_Work instructions_
In the entries that follow, the lines from the one with "def execResume (s" through the one with "(R187, R188). -/" are the ones to write out, exactly and with both ends included. Nothing else should appear.

Dataset entries:
-- ==== Sys2Proof/Machine/Orders.lean ====
section
/-! DEFINITION. The edges of JCLK in mode ORDER: the answer to each order and its effect (R202, R213). A row of an
order is the edge with that order's code in the port word (log 1). -/

namespace Sys2Proof.Machine

/-! ## One ORDER edge -/

/-- Edges are taken from reset release on (R195). -/
def portAwake (s : State) : Bool := decide (s.power = .starting ∨ s.power = .ready)

/-- An edge samples its mode and, out of WORD-OUT, releases JDAT (R196). -/
def sampleEdge (m : PortMode) (s : State) : State := s.setJp { s.jp with lastMode := m, jdat := none }

/-- The answer is recorded and the count advances (R202). -/
def recordAnswer (a : Answer) (s : State) : State :=
  s.setJp { s.jp with answer := a, answers := s.jp.answers + 1 }

/-- A one-shot action at an edge that finds the marker clear, and sets it (R196). -/
def oneShot (m : PortMode) (act : State → State) (s : State) : State :=
  let s1 := sampleEdge m s
  if s1.jp.marker then s1 else act (s1.setJp { s1.jp with marker := true })

/-- A defined order before the start-up completion (R202). -/
def answered (rule : State → Answer × State) (s : State) : State :=
  if s.power = .ready then recordAnswer (rule s).1 (rule s).2 else recordAnswer .refusedStarting s

/-- An ORDER edge with an order's code in the port word (R202, R213). -/
def orderEdge (code : Nat) (rule : State → Answer × State) (s : State) : State :=
  if portAwake s = true ∧ orderCode s.jp.word = code then oneShot .order (answered rule) s else s

/-! ## The job's orders -/

/-- ARM (R8). -/
def armRule (s : State) : Answer × State :=
  match s.ps.job with
  | .disarmed | .done => if s.prs.busy then (.refusedBusy, s) else (.accepted, beginArm s)
  | .arming => (.refusedBusy, s)
  | .armed | .running | .halted => (.refusedState, s)

/-- START (R108). -/
def startRule (s : State) : Answer × State :=
  if s.ps.job = .armed then
    (.accepted, walk walkBound
      ((s.setPs { s.ps with job := .running, phase := .rough, reason := .none, scan := 0, attempts := none }).setPe
        { s.pe with engine := .standby }))
  else (.refusedState, s)

/-- HALT stops a pass with the wire held (R36, R69). A retract step that HALT completes meets no limit test, so that
RETRACTING is kept: a DESIGN CHOICE (log 39). -/
def haltPass (s : State) : State :=
  let s1 := completeAsked s
  (s1.setPe { s1.pe with sub := some .stopped, remembered := s1.pe.sub, stepTimer := none }).setGc
    { s1.gc with halted := true, asked := false, stepTimer := none, stallTimer := none }

/-- HALT stops a traverse where it stands (R32). -/
def haltTraverse (s : State) : State :=
  s.setPe { s.pe with traverse := s.pe.traverse.map fun t => { t with moving := false }, stepTimer := none }

/-- What follows an update that has joined: in RUNNING it is made, in HALTED it waits for RESUME unless it asks
nothing of the head (R109, R116); so does the unthread of a SKIP_PART whose update had to wait, a DESIGN CHOICE
(log 9). -/
def goOn (k : Follow) (s : State) : State :=
  if jobRunning s then followUp k s
  else
    match k with
    | .nextPart | .unthreadRunning => followUp k s
    | .loadRough | .threadAgain | .unthread => setActivity (.recordJoined k) s

/-- HALT acts on what the head was doing (R109). -/
def haltActivity (s : State) : State :=
  match s.ps.activity with
  | .traversing _ => haltTraverse s
  | .waitThread _ => endIntent s
  | .threading p =>
    setActivity (.waitThread p) (if s.tu.stage.threading then s.setTu (unitPause s.tu) else s)
  | .passing => haltPass s
  | .waitRelease => endIntent s
  | .recordWait _ k true => goOn k s
  | .none | .unthreading | .recordWait _ _ false | .recordJoined _ | .boundary => s

/-- HALT (R109). -/
def haltRule (s : State) : Answer × State :=
  if s.ps.job = .running then
    (.accepted, haltActivity (s.setPs { s.ps with
      job := .halted, reason := .host, headBeforeHalt := s.ps.head, head := .parked }))
  else (.refusedState, s)

/-- RESUME of a pass, by the mode Gap Control kept (R36, R69). -/
def resumePass (s : State) : State :=
  let s1 := (s.setPe { s.pe with sub := some (s.pe.remembered.getD .run), remembered := none
                                 stepTimer := some s.now }).setGc
    { approach s.cfg s.gc with halted := false, stepTimer := none }
  let s2 := showHead (passHead s1.pe.passKind) s1
  match s.gc.mode with
  | .retracting | .stalledTiming | .stalledStuck => replayOrEnd s2
  | .replaying => s2.setGc { s2.gc with stepTimer := some s2.now }
  | .idle | .feeding | .wireWait => s2

/-- RESUME restarts a traverse to the same target (R32). -/
def resumeTraverse (s : State) : State :=
  showHead .traverse (s.setPe { s.pe with
    traverse := s.pe.traverse.map fun t => { t with moving := true }, stepTimer := some s.now })

/-- The head takes up what the halt stopped (R110). -/
def resumeActivity (s : State) : State :=
  match s.ps.activity with
  | .traversing _ => resumeTraverse s
  | .waitThread p => enterWaitThread p s
  | .passing => resumePass s
  | .waitRelease => enterWaitRelease s
  | .unthreading => showHead .unthreading s
  | .recordWait _ k true => followUp k s
  | .recordWait _ _ false => showHead s.ps.headBeforeHalt s
  | .recordJoined k => followUp k s
  | .boundary => walk walkBound s
  | .none | .threading _ => s

/-- RESUME (R68, R110). -/
def resumeRule (s : State) : Answer × State :=
  match s.ps.job with
  | .halted => (.accepted, resumeActivity (s.setPs { s.ps with job := .running, reason := .none }))
  | .running =>
    if s.ps.head = .stalled ∧ s.gc.mode = .stalledStuck then (.accepted, stallRestart s) else (.refusedState, s)
  | .disarmed | .arming | .armed | .done => (.refusedState, s)

/-! ## SKIP_PART -/

/-- The current part's result has not been queued (R130, log 12). -/
def unsettled (a : Activity) : Bool :=
  match a with
  | .traversing _ | .waitThread _ | .threading _ | .passing | .waitRelease => true
  | .recordJoined .loadRough | .recordJoined .threadAgain => true
  | .recordWait _ .loadRough true | .recordWait _ .threadAgain true => true
  | .none | .unthreading | .boundary | .recordWait _ _ _ | .recordJoined _ => false

/-- The part stands at a hold point or in a release pass (R130). -/
def atTab (s : State) : Bool :=
  decide (s.ps.phase = .release) || decide (s.pe.passKind = .release)
    || (match s.ps.activity with
        | .waitRelease | .waitThread .rethreadHold | .threading .rethreadHold => true
        | _ => false)

/-- The head's work on the part is ended: pass, traverse, threading (R38, R71, R103, R130). -/
def endWork (s : State) : State :=
  let s1 := if passLoaded s then dropPass s else s
  let s2 := s1.setGc { s1.gc with log := [], redo := [] }
  let s3 := s2.setPe { s2.pe with engine := .standby, traverse := none, stepTimer := none }
  if s3.tu.stage.threading ∨ s3.tu.stage = .paused then s3.setTu (unitIdle s3.tu) else s3

/-- An accepted SKIP_PART: the work is ended, the part settled, and the wire taken out (R130, log 9, log 10). -/
def skipPart (s : State) : State :=
  match s.ps.current with
  | none => s
  | some p =>
    let r := if atTab s then RecState.held else RecState.abandoned
    let s1 := endWork s
    let threaded := decide (s1.tu.stage = .threaded)
    let s2 := s1.setPs { s1.ps with
      headBeforeHalt := quietHead s1.ps.headBeforeHalt (if threaded then .unthreading else .idle) }
    settle (updateOf p r s2) (if threaded then .unthread else .nextPart) s2.ps.head s2

/-- A record wait is in progress: its update has not joined the queue (R130, log 12). -/
def recordWaiting (a : Activity) : Bool :=
  match a with
  | .recordWait _ _ joined => !joined
  | _ => false

/-- SKIP_PART (R130). -/
def skipRule (s : State) : Answer × State :=
  match s.ps.job with
  | .running =>
    if recordWaiting s.ps.activity then (.refusedBusy, s)
    else if s.ps.head = .stalled ∧ unsettled s.ps.activity = true then (.accepted, skipPart s)
    else (.refusedState, s)
  | .halted =>
    if recordWaiting s.ps.activity then (.refusedBusy, s)
    else if s.ps.current.isSome && unsettled s.ps.activity then (.accepted, skipPart s)
    else (.refusedState, s)
  | .disarmed | .arming | .armed | .done => (.refusedState, s)

/-! ## ABORT -/

/-- A rough-phase threading, or the wait or traverse before it, at an ABORT (R111). -/
def abortThreading (kind : PassKind) (p : Purpose) : Option RecState :=
  match p with
  | .startHole | .releaseKerf => none
  | .startHoleAgain => some .abandoned
  | .rethreadPass => if kind = .release then some .held else some .abandoned
  | .rethreadHold => some .held

/-- The state an ABORT gives the current part, if any (R111). -/
def abortState (s : State) : Option RecState :=
  match s.ps.activity with
  | .traversing p | .waitThread p | .threading p => abortThreading s.pe.passKind p
  | .passing => if s.pe.passKind = .release then some .held else some .abandoned
  | .waitRelease => some .held
  | .recordJoined .loadRough | .recordJoined .threadAgain => some .abandoned
  | .recordWait _ .loadRough true | .recordWait _ .threadAgain true => some .abandoned
  | .none | .unthreading | .boundary | .recordWait _ _ _ | .recordJoined _ => none

/-- The update of an ABORT joins the queue if it can; it does not wait (R111, R184). -/
def abortUpdate (s : State) : State :=
  match s.ps.current, abortState s with
  | some p, some r =>
    if s.prs.canJoin p then noteUpdate (updateOf p r s) (queueUpdate (updateOf p r s) s) else s
  | _, _ => s

/-- The Path Engine becomes IDLE with nothing loaded (R32, R38, R111). -/
def engineOff (pe : PathEngine) : PathEngine := { unloadPass pe with engine := .idle, traverse := none }

/-- Everything under way is dropped (R9, R111). -/
def abortAll (s : State) : State :=
  let s1 := if passLoaded s then dropPass s else s
  let s2 := (s1.setPe (engineOff s1.pe)).setGc (gapOff s1.gc)
  let s3 := endIntent (setArm .idle (s2.setTu (unitIdle s2.tu)))
  s3.setPs { s3.ps with
    job := .disarmed, phase := .none, reason := .none, current := none, attempts := none, head := .parked
    activity := .none, held := [], scan := 0, deferred := [], marker := false }

/-- ABORT (R9, R111). -/
def abortRule (s : State) : Answer × State :=
  match s.ps.job with
  | .disarmed => (.refusedState, s)
  | .arming | .armed | .running | .halted | .done => (.accepted, abortAll (abortUpdate s))

/-! ## Position, plate and configuration -/

/-- A coordinate argument in range (R23). -/
def coordOk (c : Int) : Bool := decide (-Config.coordLimit ≤ c) && decide (c ≤ Config.coordLimit)

/-- SET_POSITION_X and SET_POSITION_Y by what they set (R23). -/
def setPositionRule (put : Int → PathEngine → PathEngine) (s : State) : Answer × State :=
  if s.pe.engine ≠ .idle then (.refusedBusy, s)
  else if coordOk (orderCoord s.jp.word) then (.accepted, s.setPe (put (orderCoord s.jp.word) s.pe))
  else (.refusedArg, s)

/-- An accepted NEW_PLATE (R156, R174, R188, R189). -/
def beginNewPlate (arg : Half) (s : State) : State :=
  let s1 := s.setPs { s.ps with ownCount := 0, lastRelease := none }
  let foreign := somePeerTurnsForeign arg s1.pva
  let s2 := s1.setPva { s1.pva with
    tally := [], peers := s1.pva.peers.map fun e => (e.1, e.2.newIdentity arg) }
  let s3 := s2.setPrs
    (RecordStore.feedAll s2.now Config.newPlateUpdates
      { s2.prs with announced := arg, plateArg := arg, feed := some 0 })
  if foreign then raiseFlag flagPlateForeign s3 else s3

/-- NEW_PLATE (R187). -/
def newPlateRule (s : State) : Answer × State :=
  match s.ps.job with
  | .arming => (.refusedBusy, s)
  | .armed | .running | .halted => (.refusedState, s)
  | .disarmed | .done =>
    if s.prs.busy then (.refusedBusy, s)
    else if inRange 1 65534 (orderArg s.jp.word) then (.accepted, beginNewPlate (orderHalf s.jp.word) s)
    else (.refusedArg, s)

/-- Bits 23 to 16 of a WRITE_CONFIG, an index when bits 23 to 20 are 0 (R213). -/
def configIndex (w : Word) : Nat := field w 16 8

/-- WRITE_CONFIG (R190). -/
def writeConfigRule (s : State) : Answer × State :=
  match s.ps.job with
  | .arming => (.refusedBusy, s)
  | .running | .halted => (.refusedState, s)
  | .disarmed | .armed | .done =>
    let word := Config.plateWord + configIndex s.jp.word
    if inRange 1 15 (configIndex s.jp.word) = false then (.refusedArg, s)
    else if s.prs.canJoin word then
      (.accepted, s.setPrs (s.prs.join s.now word (orderHalf s.jp.word) false))
    else (.refusedBusy, s)

/-! ## Flags, mask, counters -/

/-- CLEAR_FLAGS (R204). -/
def clearFlagsRule (s : State) : Answer × State :=
  (.accepted, s.setJp { s.jp with flags := clearFlagBits s.jp.flags (orderHalf s.jp.word) })

/-- SET_ATTN_MASK (R205). -/
def attnMaskRule (s : State) : Answer × State := (.accepted, s.setJp { s.jp with mask := orderHalf s.jp.word })

/-- CLEAR_COUNTERS (R149, R159, R207). -/
def clearCountersRule (s : State) : Answer × State :=
  (.accepted, (s.setCli { s.cli with collision := 0, crc := 0, dup := 0, stray := 0 }).setPva
    { s.pva with errors := 0 })

/-! ## Meanings -/

/-- The ARM order (R8). -/
def execArm (s : State) : Result := .next (orderEdge orderArm armRule s)
/-- The START order (R108). -/
def execStart (s : State) : Result := .next (orderEdge orderStart startRule s)
/-- The HALT order (R109). -/
def execHalt (s : State) : Result := .next (orderEdge orderHalt haltRule s)
/-- The RESUME order (R110). -/
def execResume (s : State) : Result := .next (orderEdge orderResume resumeRule s)
/-- The SKIP_PART order (R130). -/
def execSkipPart (s : State) : Result := .next (orderEdge orderSkipPart skipRule s)
/-- The ABORT order (R111). -/
def execAbort (s : State) : Result := .next (orderEdge orderAbort abortRule s)
/-- The SET_POSITION_X order (R23). -/
def execSetPositionX (s : State) : Result :=
  .next (orderEdge orderSetPositionX (setPositionRule fun c pe => { pe with posX := c }) s)
/-- The SET_POSITION_Y order (R23). -/
def execSetPositionY (s : State) : Result :=
  .next (orderEdge orderSetPositionY (setPositionRule fun c pe => { pe with posY := c }) s)
/-- The NEW_PLATE order (R187, R188). -/
def execNewPlate (s : State) : Result := .next (orderEdge orderNewPlate newPlateRule s)
/-- The WRITE_CONFIG order (R190). -/
def execWriteConfig (s : State) : Result := .next (orderEdge orderWriteConfig writeConfigRule s)
/-- The CLEAR_FLAGS order (R204). -/
def execClearFlags (s : State) : Result := .next (orderEdge orderClearFlags clearFlagsRule s)
/-- The SET_ATTN_MASK order (R205). -/
def execSetAttnMask (s : State) : Result := .next (orderEdge orderSetAttnMask attnMaskRule s)
/-- The CLEAR_COUNTERS order (R207). -/
def execClearCounters (s : State) : Result := .next (orderEdge orderClearCounters clearCountersRule s)

/-- An ORDER edge whose code names no order (R202). -/
def execUndefinedOrder (s : State) : Result :=
  .next (if portAwake s = true ∧ orderCode s.jp.word ∉ definedOrders then
    oneShot .order (recordAnswer .refusedArg) s else s)

end Sys2Proof.Machine
end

_Task solution_
def execResume (s : State) : Result := .next (orderEdge orderResume resumeRule s)
/-- The SKIP_PART order (R130). -/
def execSkipPart (s : State) : Result := .next (orderEdge orderSkipPart skipRule s)
/-- The ABORT order (R111). -/
def execAbort (s : State) : Result := .next (orderEdge orderAbort abortRule s)
/-- The SET_POSITION_X order (R23). -/
def execSetPositionX (s : State) : Result :=
  .next (orderEdge orderSetPositionX (setPositionRule fun c pe => { pe with posX := c }) s)
/-- The SET_POSITION_Y order (R23). -/
def execSetPositionY (s : State) : Result :=
  .next (orderEdge orderSetPositionY (setPositionRule fun c pe => { pe with posY := c }) s)
/-- The NEW_PLATE order (R187, R188). -/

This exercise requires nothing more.